HOUSTON (Reuters) - An oil and gas regulator in the top U.S. energy-producing state of Texas cast doubt on research linking growing seismic activity to petroleum production on Wednesday, following the release of a study arguing most of the state’s earthquakes are manmade.
Ryan Sitton, one of three members of the Texas Railroad Commission, which regulates the oil and gas industry, told a Houston Bar Association gathering that studies linking earthquakes to disposal wells for wastewater produced as a byproduct of oil and gas production were based on “very aggressive assumptions that you would not normally accept in a scientific study.”
The comments came on the same day researchers released a paper arguing that as many as nine in 10 of Texas’s earthquakes in the past 40 years may have been caused by oil and gas production, raising the specter of greater regulation in a state that produces 20 percent of U.S. energy output and is home to some of the country’s hottest shale plays.

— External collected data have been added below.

-- ==== Sys2Proof/Machine/Eyespot.lean ====
section
/-! DEFINITION. Eyespot (R443 to R459) beside the occurrences of Ops.lean: quiet periods and latches, source configurations,
the log, pins, watchdogs, injection, the wings' self-test and array fences (R117, R119), and margin sweeps. -/

namespace Sys2Proof.Machine

/-! ### Quiet periods and latches (R447 to R449) -/

/-- Leaving QUIET without an exit: the state IDLE or LATCHED that follows is the caller's. -/
def State.quietOff (s : State) (n : Nat) : State :=
  if s.f F.EYE_SRC_STAT_QUIET n = 0 then s else
  (s.setF F.EYE_SRC_STAT_QUIET 0 n).setF F.EYE_STATUS_QUIET_NOW (s.f F.EYE_STATUS_QUIET_NOW - 1)

/-- A source becomes IDLE: the heartbeat it held runs again; an alert pin keeps its condition while the source is asserted. -/
def State.toIdle (s : State) (n : Nat) : State :=
  let x := s.eyeSrc n
  s.setEyeSrc n { x with hb := false, pin := if s.f F.EYE_SRC_STAT_ASSERTED n = 1 then x.pin else 0 }

/-- Entering LATCHED (R449). -/
def State.latchOn (s : State) (n : Nat) : State :=
  if s.f F.EYE_SRC_STAT_LATCHED n = 1 then s else
  ((s.setF F.EYE_SRC_STAT_LATCHED 1 n).bump F.EYE_STATUS_LATCHED_NOW).setF F.EYE_STATUS_LATCH_SEEN 1

/-- The source-latched source, with the latched source captured (Table 16-6). -/
def State.latchRaise (s : State) (n : Nat) : State := s.raise (srcOf 83 10) ⟨n, Master.sp.code, 0⟩

/-- A level source whose condition is asserted occurs again (R447, Table 16-11). -/
def State.occurAgain (s : State) (n : Nat) : State :=
  if s.f F.EYE_SRC_STAT_ASSERTED n = 1 ∧ s.f F.EYE_SRC_CFG_LEVEL n = 1 then s.raise n (s.eyeSrc n).cap else s

/-- An exit from QUIET (R447, R449): a recovery, and IDLE or LATCHED. -/
def State.quietExit (s : State) (n : Nat) : State :=
  if s.f F.EYE_SRC_STAT_QUIET n = 0 then s else
  let win := s.f F.EYE_CTRL_LATCH_S * 1000000000
  let exits := ((s.eyeSrc n).exits.filter fun t => decide (s.now ≤ t + win)) ++ [s.now]
  let latch := decide (exits.length ≥ s.f F.EYE_CTRL_LATCH_N + 1)
  let s := s.withPins fun s =>
    let s := s.quietOff n
    let s := s.setF F.EYE_SRC_STAT_RECOVERIES ((s.f F.EYE_SRC_STAT_RECOVERIES n + 1) % 2 ^ 16) n
    let s := s.setEyeSrc n { s.eyeSrc n with exits := exits }
    if latch then s.latchOn n else s.toIdle n
  if latch then s.latchRaise n else s

/-- The end of QUIET_MS (R447). -/
def State.quietExpire (s : State) (n : Nat) : State :=
  if s.f F.EYE_SRC_STAT_QUIET n = 0 then s else
  let s := s.quietExit n
  if s.f F.EYE_SRC_STAT_LATCHED n = 1 then s else s.occurAgain n

/-- A write of 0 to LATCHED (R449): exit times cleared; a latched source returns to IDLE. -/
def State.unlatch (s : State) (n : Nat) : State :=
  let s := s.setEyeSrc n { s.eyeSrc n with exits := [] }
  if s.f F.EYE_SRC_STAT_LATCHED n = 0 then s else
  let s := s.withPins fun s =>
    let s := s.setF F.EYE_SRC_STAT_LATCHED 0 n
    (s.setF F.EYE_STATUS_LATCHED_NOW (s.f F.EYE_STATUS_LATCHED_NOW - 1)).toIdle n
  s.occurAgain n

/-- A write of 1 to LATCHED (R449). -/
def State.latch (s : State) (n : Nat) : State :=
  if s.f F.EYE_SRC_STAT_LATCHED n = 1 then s else
  (s.withPins fun s => (s.quietOff n).latchOn n).latchRaise n

/-- The end of the count window (R443). -/
def State.countEnd (s : State) (n : Nat) : State := s.setF F.EYE_SRC_STAT_COUNT 0 n

/-! ### Configuration (R445, R446) -/

/-- Whether a PIN code is accepted for a source (R445). -/
def pinAllowed (n code : Nat) : Bool :=
  if code ≤ 1 then true
  else if code = 2 ∨ code = 4 then n / 16 == 84 || n / 16 == 85
  else if code = 3 ∨ code = 5 then n / 16 == 82 || n == srcOf 83 2
  else false

/-- A write of EYE_SRC[n]_CFG. A reserved source takes nothing (R440). -/
def State.srcCfg (s : State) (n v : Nat) (m : Master) : State :=
  let a := RegKey.addr ⟨.EYE_SRC_CFG, n, 0⟩
  if (srcDef n).isNone then s
  else if (n / 16 = 82 ∨ n / 16 = 84 ∨ n / 16 = 85) ∧ m.cls ≠ 5 then s.accessErr a m (atCtrl + atWrite)
  else
    let s := s.setF F.EYE_SRC_CFG_IRQ (bitsAt v 0 1) n
    let s := s.setF F.EYE_SRC_CFG_NMI (bitsAt v 1 1) n
    let s := s.setF F.EYE_SRC_CFG_BLOCK (if srcHasBlock n then bitsAt v 2 1 else 0) n
    let s := s.setF F.EYE_SRC_CFG_MODULE (bitsAt v 3 1) n
    let s := s.setF F.EYE_SRC_CFG_THRESH (max 1 (bitsAt v 8 4)) n
    if pinAllowed n (bitsAt v 4 3) then s.setF F.EYE_SRC_CFG_PIN (bitsAt v 4 3) n else s.cfgErr a m

/-! ### Log and pins (R452, R454) -/

/-- The oldest record of the ring moves into the log of 32,768 (R452). -/
def State.logMove (s : State) : State :=
  match s.eye.ring with
  | [] => s
  | r :: rest =>
    let log := s.eye.log ++ [r]
    let log := if log.length > 32768 then log.drop 1 else log
    let s := { s with eye := { s.eye with ring := rest, log := log } }
    (s.setF F.EYE_LOG_NEXT ((s.f F.EYE_LOG_NEXT + 1) % 32768)).bump F.EYE_LOG_TOTAL

/-- The end of an alert pin's minimum pulse. -/
def State.pulseEnd (s : State) (sec : Bool) : State :=
  let p := if sec then { s.pins with secPulse := false } else { s.pins with alertPulse := false }
  { s with pins := p }.releasePins

/-- A write of the HOLD fields (R446, R454). -/
def State.pinHold (s : State) (al se : Nat) (m : Master) : State :=
  s.class5 (RegKey.addr ⟨.EYE_PIN, 0, 0⟩) m fun s =>
    ((s.setF F.EYE_PIN_ALERT_HOLD (al % 2)).setF F.EYE_PIN_SECALERT_HOLD (se % 2)).releasePins

/-! ### Watchdogs (R455) and injection (R457) -/

/-- A keel kick, accepted from the service processor alone. -/
def State.keelKick (s : State) (m : Master) : State := if m = Master.sp then s.lowerLevel (srcOf 83 8) else s

/-- An OS kick begins a new interval. -/
def State.osKickNow (s : State) : State := { s with eye := { s.eye with osKick := s.now } }

/-- A missed OS interval; the next begins. -/
def State.osExpire (s : State) : State :=
  if s.f F.EYE_KICK_OS_MS = 0 then s else s.osKickNow.raise (srcOf 83 9) ⟨0, Master.sp.code, 0⟩

/-- A write of 1 to ARM. -/
def State.injArm (s : State) (m : Master) : State :=
  if s.lcs = 1 ∨ s.lcs = 3 ∨ s.lcs = 4 then { s.setF F.EYE_INJ_CTRL_ARMED 1 with injLeft := 0 }
  else s.lcViolation (RegKey.addr ⟨.EYE_INJ_CTRL, 0, 0⟩) m

/-! ### Array fences and self-tests (R117, R119) -/

/-- Fencing an array takes its wing out of service with cause 3 (R117). -/
def State.fenceArray (s : State) (w a : Nat) : State :=
  if s.f F.WNG_ARR_STAT_FENCED w a = 1 then s else
  ((s.setF F.WNG_ARR_STAT_FENCED 1 w a).bump F.WNG_ID_FENCES 1 w).wingLeave w 3

/-- The running sweep of a wing. -/
def State.sweepOn (s : State) (w : Nat) : Option Sweep := s.eye.sweeps.find? fun x => x.running && x.wing == w

def State.setSweep (s : State) (y : Sweep) : State :=
  { s with eye := { s.eye with sweeps := s.eye.sweeps.map fun x => if x.wing = y.wing ∧ x.arr = y.arr then y else x } }

/-- A write of 1 to WNG_BIST.START (R119). A sweep's self-test leaves the wing in TEMPER; a START while it runs is refused (log
entry 135). -/
def State.bistStart (s : State) (w : Nat) : State :=
  let st := s.wingState w
  if st = 0 ∨ st = 5 then
    let s := s.setWing w { s.wing w with bistRet := st }
    (s.setWingState w 4).setF F.WNG_BIST_BUSY 1 w
  else if st = 1 ∧ (s.sweepOn w).isSome ∧ s.f F.WNG_BIST_BUSY w = 0 then s.setF F.WNG_BIST_BUSY 1 w
  else s.setF F.WNG_BIST_REFUSED 1 w

/-- The result of one array (Table 4-16), its failing positions lowest first. -/
def State.bistReport (s : State) (w a : Nat) (r : BistResult) : State :=
  let fails := sortNat r.fails
  let at_ := fun i => fails.getD i 0xFF % 256
  let word := at_ 0 + at_ 1 * 2 ^ 8 + at_ 2 * 2 ^ 16 + at_ 3 * 2 ^ 24 +
    (if r.fails.length > 4 then 2 ^ 32 else 0) + (if r.tbFail then 2 ^ 33 else 0) +
    (if r.fails.isEmpty && !r.tbFail then 2 ^ 34 else 0)
  s.wr .WNG_ARR_BIST (BitVec.ofNat 64 word) w a

/-- A result with nothing failing. -/
def bistPass (r : BistResult) : Bool := r.fails.isEmpty && !r.tbFail

/-- One self-test of a sweep is over (R458): the next m, whose test waits for a hold of the domain to release (R48), or the end of
the tests. -/
def State.sweepNext (s : State) (x : Sweep) (pass : Bool) : State :=
  let d := 6 * x.wing + x.arr
  if pass ∧ x.m < s.f F.EYE_SWEEP_GUARD then s.setSweep { x with m := x.m + 1 }
  else (s.setF F.MGN_DOM_TAP_SWEEP_OFF 0 d).setSweep { x with ended := true, failed := !pass }

/-- The end of a self-test (R119): every array outside a sweep, the named array in one. -/
def State.bistDone (s : State) (w : Nat) (rs : List BistResult) : State :=
  if s.f F.WNG_BIST_BUSY w = 0 then s else
  let s := (s.setF F.WNG_BIST_BUSY 0 w).setF F.WNG_BIST_DONE 1 w
  if s.wingState w = 4 then
    let s : State := foldS (List.range 4) (fun a s => s.bistReport w a (rs.getD a ⟨[], false⟩)) s
    s.setWingState w (s.wing w).bistRet
  else
    let a := s.f F.WNG_BIST_ARRAY w
    let r := rs.headD ⟨[], false⟩
    let s := s.bistReport w a r
    match s.sweepOn w with
    | some x => if x.arr = a ∧ !x.ended then s.sweepNext x (bistPass r) else s
    | none => s

/-! ### Margin sweeps (R458, R459) -/

/-- The stress point of an array: Tj within 3 °C and VCORE within 10 mV of its last mismatch. -/
def State.atStress (s : State) (w a : Nat) : Bool :=
  match mget s.eye.stress (w, a) with
  | some t => decide ((s.fS F.THM_SENS_TEMP w - t.tj).natAbs ≤ 30) &&
      decide (((s.f F.PWR_RAIL_SET_MV (w / 16) : Int) - t.vcore).natAbs ≤ 10)
  | none => false

/-- A pass that waits for a wing takes it once it is idle; sweeps go on: the first that has reached its stress point takes its idle wing into TEMPER when none runs and no pass of
R51 wants the wing (Table 16-11), and its self-tests begin when its domain is not held. -/
def State.sweepGo (s : State) : State :=
  let s := s.temperTake
  let s := match s.eye.sweeps.find? Sweep.running with
    | some _ => s
    | none =>
      match s.eye.sweeps.find? Sweep.reached with
      | none => s
      | some x =>
        let due := s.margin.temper.any fun (t : TemperRun) => (t.todo ++ t.retry).any fun d => domWing d == some x.wing
        if s.wingIdle x.wing ∧ !due then
          let s := (s.setWingState x.wing 1).setF F.EYE_SWEEP_WING x.wing
          let s := s.setWing x.wing { s.wing x.wing with sweep := true }
          s.setSweep { x with running := true, m := 0, c0 := s.f F.MGN_DOM_TAP_CURRENT (6 * x.wing + x.arr) }
        else s
  match s.eye.sweeps.find? Sweep.running with
  | none => s
  | some x =>
    let d := 6 * x.wing + x.arr
    if x.ended ∨ s.f F.WNG_BIST_BUSY x.wing = 1 ∨ s.held d ∨ s.wingState x.wing ≠ 1 then s
    else
      let s := s.setF F.MGN_DOM_TAP_SWEEP_OFF x.m d
      (s.setF F.WNG_BIST_ARRAY x.arr x.wing).setF F.WNG_BIST_BUSY 1 x.wing

/-- A stress point reached (R458): sweeps run in the order in which their stress points were reached. -/
def State.sweepReached (s : State) (w a : Nat) : State :=
  match s.eye.sweeps.find? fun x => x.wing == w && x.arr == a with
  | some x =>
    if x.reached ∨ !s.atStress w a then s
    else { s with eye := { s.eye with sweeps := (s.eye.sweeps.filter fun y => y != x) ++ [{ x with reached := true }] } }
  | none => s

/-- The stress point did not recur (R458). -/
def State.sweepAbandon (s : State) (w a : Nat) : State :=
  s.dropSweeps (fun x => x.wing == w && x.arr == a && !x.reached) true

/-- The end of a sweep and its result (R459). -/
def State.sweepEnd (s : State) (w a : Nat) : State :=
  match s.eye.sweeps.find? fun x => x.running && x.ended && x.wing == w && x.arr == a with
  | none => s
  | some x =>
    let d := 6 * w + a
    let result := if !x.failed then 1 else if x.m ≥ 1 then 2 else 3
    let s := s.dropSweeps (fun y => y == x) false
    let s := s.setF F.EYE_SWEEP_LAST_RESULT result
    let s := s.raise (srcOf w 8) ⟨0, (Master.mk 1 w).code, atCheck⟩
    if result = 2 then
      let c := x.c0 + s.f F.EYE_SWEEP_GUARD + 1 - x.m
      if c > 63 then s.exhaust d else s.planWrite d c
    else if result = 3 then s.fenceArray w a
    else s

end Sys2Proof.Machine
end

Following a speech touting the role of the oil industry in Texas’ economy and criticizing the Obama administration’s carbon emission regulations, the first audience question Sitton faced was on whether the commission was looking into reports linking earthquakes to fossil fuel production.
“If seismicity is being caused by oil and gas activities, then I want to know it, and we’re going to regulate it,” Sitton said. “But if not, I don’t want somebody in parts of the state to be convinced it’s oil and gas and not address whatever the real issues are.”

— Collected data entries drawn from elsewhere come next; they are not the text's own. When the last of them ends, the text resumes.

-- ==== Sys2Proof/Machine/CmdMemory.lean ====
section
/-! DEFINITION. The meanings of the commands of the memory system and the turn engine (R225 to R252). Each is one definition over a shared operation. -/

namespace Sys2Proof.Machine

/-- MEM_QUAL_OVERRIDE (R227). -/
def execMemQualOverride (f : Nat) (m : Master) (s : State) : Host.Outcome State Fault Refusal :=
  onUnit (decide (f < 4)) (done (s.qualOverride f m))

/-- LADLE_READ (R232). -/
def execLadleRead (a n hint : Nat) (m : Master) (s : State) : Host.Outcome State Fault Refusal :=
  onUnit (oneLine a n) (done (s.readReq a n hint m))

/-- LADLE_WRITE (R232). -/
def execLadleWrite (a : Nat) (data : List Byte) (hint : Nat) (m : Master) (s : State) : Host.Outcome State Fault Refusal :=
  onUnit (oneLine a data.length) (done (s.writeReq a data hint m))

/-- LADLE_MISS_FILL (R231). -/
def execLadleMissFill (k : Nat) (errs : List Nat) (ondie : Bool) (s : State) : Host.Outcome State Fault Refusal :=
  onUnit (decide (k < 16)) (done (s.missFill k errs ondie))

/-- LADLE_WRITEBACK (R235). -/
def execLadleWriteback (q : Nat) (s : State) : Host.Outcome State Fault Refusal :=
  onUnit (decide (q < 256)) (done (s.dispatchHead q fun p => opIs 0x11 p && bitsAt (p.getD 2 0) 0 3 == 0))

/-- LADLE_EVICT (R235). -/
def execLadleEvict (q : Nat) (s : State) : Host.Outcome State Fault Refusal :=
  onUnit (decide (q < 256)) (done (s.dispatchHead q fun p => opIs 0x11 p && bitsAt (p.getD 2 0) 0 3 == 1))

/-- LADLE_UNPROTECT (R235). -/
def execLadleUnprotect (q : Nat) (s : State) : Host.Outcome State Fault Refusal :=
  onUnit (decide (q < 256)) (done (s.dispatchHead q fun p => opIs 0x11 p && bitsAt (p.getD 2 0) 0 3 == 2))

/-- LADLE_PREFETCH (R235). -/
def execLadlePrefetch (q : Nat) (s : State) : Host.Outcome State Fault Refusal :=
  onUnit (decide (q < 256)) (done (s.dispatchHead q fun p => opIs 0x11 p && bitsAt (p.getD 2 0) 0 3 == 3))

/-- LADLE_ZERO (R235). -/
def execLadleZero (q : Nat) (s : State) : Host.Outcome State Fault Refusal :=
  onUnit (decide (q < 256)) (done (s.dispatchHead q fun p => opIs 0x11 p && bitsAt (p.getD 2 0) 0 3 == 4))

/-- PER_BANK_REFRESH (R225). -/
def execPerBankRefresh (k : Nat) (s : State) : Host.Outcome State Fault Refusal :=
  onUnit (decide (k < 16)) (done (s.refreshNow k))

/-- REFRESH_MANAGEMENT_REQUEST (R225). -/
def execRefreshManagementRequest (k : Nat) (s : State) : Host.Outcome State Fault Refusal :=
  onUnit (decide (k < 16)) (done (s.rfmNow k))

/-- STACK_TEMP_READ (R238). -/
def execStackTempRead (k : Nat) (temp : Int) (s : State) : Host.Outcome State Fault Refusal :=
  onUnit (decide (k < 16)) (done (s.sensorUpdate (74 + k) 0 temp))

/-- SCRUB_READ (R242). -/
def execScrubRead (k : Nat) (errs : List Nat) (s : State) : Host.Outcome State Fault Refusal :=
  onUnit (decide (k < 16)) (done (s.scrubNow k errs))

/-- PARITY_ERROR (R243). -/
def execParityError (k : Nat) (retryOk : Bool) (s : State) : Host.Outcome State Fault Refusal :=
  onUnit (decide (k < 16)) (done (s.parityError k retryOk))

/-- PHY_LOCK_LOSS (R243). -/
def execPhyLockLoss (k : Nat) (s : State) : Host.Outcome State Fault Refusal :=
  onUnit (decide (k < 16)) (done (s.phyLoss k))

/-- STACK_RETRAIN_DONE (R243). -/
def execStackRetrainDone (k : Nat) (ok : Bool) (s : State) : Host.Outcome State Fault Refusal :=
  onUnit (decide (k < 16)) (done (s.retrainDone k ok))

/-- TURN_WRITE (R248). -/
def execTurnWrite (q : Nat) (s : State) : Host.Outcome State Fault Refusal :=
  onUnit (decide (q < 256)) (done (s.dispatchHead q fun p => opIs 0x10 p && turnMode p == 0))

/-- TURN_ARM (R248). -/
def execTurnArm (q : Nat) (s : State) : Host.Outcome State Fault Refusal :=
  onUnit (decide (q < 256)) (done (s.dispatchHead q fun p => opIs 0x10 p && turnMode p == 1))

/-- TURN_DISARM (R248). -/
def execTurnDisarm (q : Nat) (s : State) : Host.Outcome State Fault Refusal :=
  onUnit (decide (q < 256)) (done (s.dispatchHead q fun p => opIs 0x10 p && turnMode p == 2))

end Sys2Proof.Machine
end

Texas’s earthquake issue pales in comparison to northern neighbor Oklahoma, where regulators have clamped down on disposal well volumes as a result of growing seismicity. But University of Texas-Austin researcher Cliff Frohlich, the lead author of Wednesday’s study, said Texas regulators have been too slow to acknowledge a link.
Studies like Frohlich’s have been criticized by the Railroad Commission and industry groups for relying too heavily on correlations between the spacing and timing of earthquakes and disposal wells and not enough on subsurface pressure data.
“This is not the time for anybody - the Railroad Commission, academia, federal or state jurisdictions - to be putting out half-cocked information,” Sitton said in an interview on the sidelines of the meeting.
Frohlich defended his methods in an interview, noting that Texas contained relatively few seismic monitoring stations and praised a recent state decision to install more.